-- ==== Sys2Proof/Machine/Numeric.lean ====
section
/-! DEFINITION. A second reading of the machine, on 256-bit numbers instead of limbs: the numeric and bit-by-bit
definitions that the spec gives beside the limb-wise ones (R8, R121 to R124, R152, R153, R170), the command step of R74 as
a function from (state, cmd, din) to (state, dout), and one edge of the clock. Statements hold the limb-wise machine
against this one; no meaning calls it. -/

namespace Sys2Proof.Machine

/-- The state of 10_state.md section 6, on numbers: V and B as 256-bit words, RES and ECODE as natural numbers. -/
structure NumState where
  v : BitVec 256
  b : BitVec 256
  res : Nat
  loss : Bool
  ecode : Nat
  sticky : Bool
deriving DecidableEq, Repr

/-- The number a value stands for, as a 256-bit word (R8). -/
def wordOf (x : Value) : BitVec 256 := BitVec.ofNat 256 x.val

/-- The numeric reading of a state. -/
def State.numeric (s : State) : NumState where
  v := wordOf s.v
  b := wordOf s.b
  res := s.res.toNat
  loss := s.loss
  ecode := s.ecode.toNat
  sticky := s.sticky

/-- STATUS as a number: RES | LOSS<<9 | ECODE<<10 | STICKY<<13 (R25, 95_test_vectors.md section 0). -/
def NumState.status (n : NumState) : Nat := n.res + n.loss.toNat * 2 ^ 9 + n.ecode * 2 ^ 10 + n.sticky.toNat * 2 ^ 13

/-- The number of 1 bits of a 256-bit word (R152). -/
def numPopcount (x : BitVec 256) : Nat := popcountBits x

/-- The least n with x < 2^n (R153). -/
def numBitLength (x : BitVec 256) : Nat := if x = 0 then 0 else x.toNat.log2 + 1

/-- `pat(2^end - 2^start)` (R170). -/
def numFillMask (start stop : Nat) : BitVec 256 := BitVec.ofNat 256 (2 ^ stop - 2 ^ start)

/-- A 256-bit word with limb j replaced by d (R9, R43). -/
def numSetLimb (x : BitVec 256) (j : Nat) (d : Limb) : BitVec 256 :=
  (x &&& ~~~((BitVec.allOnes 64).zeroExtend 256 <<< (64 * j))) ||| (d.zeroExtend 256 <<< (64 * j))

/-- A left shift by d: the product with 2^d modulo 2^256 (R121), lost where the product does not fit (R122). -/
def NumState.shiftLeft (n : NumState) (d : Nat) : NumState :=
  { n with v := BitVec.ofNat 256 (n.v.toNat * 2 ^ d), loss := decide (2 ^ 256 ≤ n.v.toNat * 2 ^ d) }

/-- A right shift by d: the quotient by 2^d (R123), lost where the remainder is not 0 (R124). -/
def NumState.shiftRight (n : NumState) (d : Nat) : NumState :=
  { n with v := BitVec.ofNat 256 (n.v.toNat / 2 ^ d), loss := decide (n.v.toNat % 2 ^ d ≠ 0) }

/-- The end of an accepted command (R74, R79): ECODE <- 0 and STATUS as the response. -/
def NumState.accepted (n : NumState) : NumState × Nat := ({ n with ecode := 0 }, ({ n with ecode := 0 } : NumState).status)

/-- `reject(s, e)` (R74, R203). -/
def NumState.rejected (n : NumState) (e : Nat) : NumState × Nat :=
  ({ n with ecode := e, sticky := true }, ({ n with ecode := e, sticky := true } : NumState).status)

/-- The operand that S selects (R180). -/
def NumState.selected (n : NumState) : OpSel → BitVec 256
  | .b => n.b
  | .v => n.v

/-- What one decoded command does to the numbers, with its response (R74, R79, R103 to R183). -/
def numExec (i : Instr) (din : Limb) (n : NumState) : NumState × Nat :=
  match i with
  | .nop => n.accepted
  | .wrv limb => { n with v := numSetLimb n.v limb.toNat din }.accepted
  | .rdv limb => ({ n with ecode := 0 }, n.v.toNat / 2 ^ (64 * limb.toNat) % 2 ^ 64)
  | .wrb limb => { n with b := numSetLimb n.b limb.toNat din }.accepted
  | .rdb limb => ({ n with ecode := 0 }, n.b.toNat / 2 ^ (64 * limb.toNat) % 2 ^ 64)
  | .rdst => (n, n.status)
  | .clrst => { n with res := 0, loss := false, ecode := 0, sticky := false }.accepted
  | .lshift dist => (n.shiftLeft (dist.toNat % 256)).accepted
  | .rshift dist => (n.shiftRight (dist.toNat % 256)).accepted
  | .shift dist =>
    if 0 ≤ dist.toInt then (n.shiftLeft (dist.toInt.toNat % 256)).accepted
    else (n.shiftRight ((-dist.toInt).toNat % 256)).accepted
  | .get idx => { n with res := (n.v.getLsbD idx.toNat).toNat }.accepted
  | .popcnt => { n with res := numPopcount n.v }.accepted
  | .highbit => { n with res := numBitLength n.v }.accepted
  | .fill start stop =>
    if start.toNat ≤ stop.toNat ∧ stop.toNat ≤ 256 then
      { n with v := n.v ||| numFillMask start.toNat stop.toNat }.accepted
    else n.rejected 3
  | .ior op => { n with v := n.v ||| n.selected op }.accepted
  | .and op => { n with v := n.v &&& n.selected op }.accepted
  | .xor op => { n with v := n.v ^^^ n.selected op }.accepted

/-- The first table row whose opcode is that of the word (R71). -/
def rowOf (w : CommandWord) : Option TableRow := opcodeTable.find? fun r => r.opc == w.extractLsb' 0 8

/-- `step(s, cmd, din) -> (s', dout)` of R74, with the opcode and the reserved field checked against
spec/opcode_table.json's masks. -/
def numCommand (c : Command) (n : NumState) : NumState × Nat :=
  match rowOf c.cmd with
  | none => n.rejected 1
  | some r =>
    if c.cmd &&& r.reserved ≠ 0 then n.rejected 2
    else
      match decode c.cmd with
      | .ok i => numExec i c.din n
      | .error e => n.rejected e.code.toNat

/-- One edge of the clock on the numbers (R62, R240, R241), without the response. -/
def numEdge (n : NumState) (p : Pins) : NumState :=
  if p.rst then { v := 0, b := 0, res := 0, loss := false, ecode := 0, sticky := false }
  else if p.cmdValid then (numCommand { cmd := p.cmd, din := p.din } n).1
  else n

end Sys2Proof.Machine
end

--- Required work ---
A single figure is the whole answer: the number of lines in the material above where the string "lost" occurs.

--- Written answer ---
2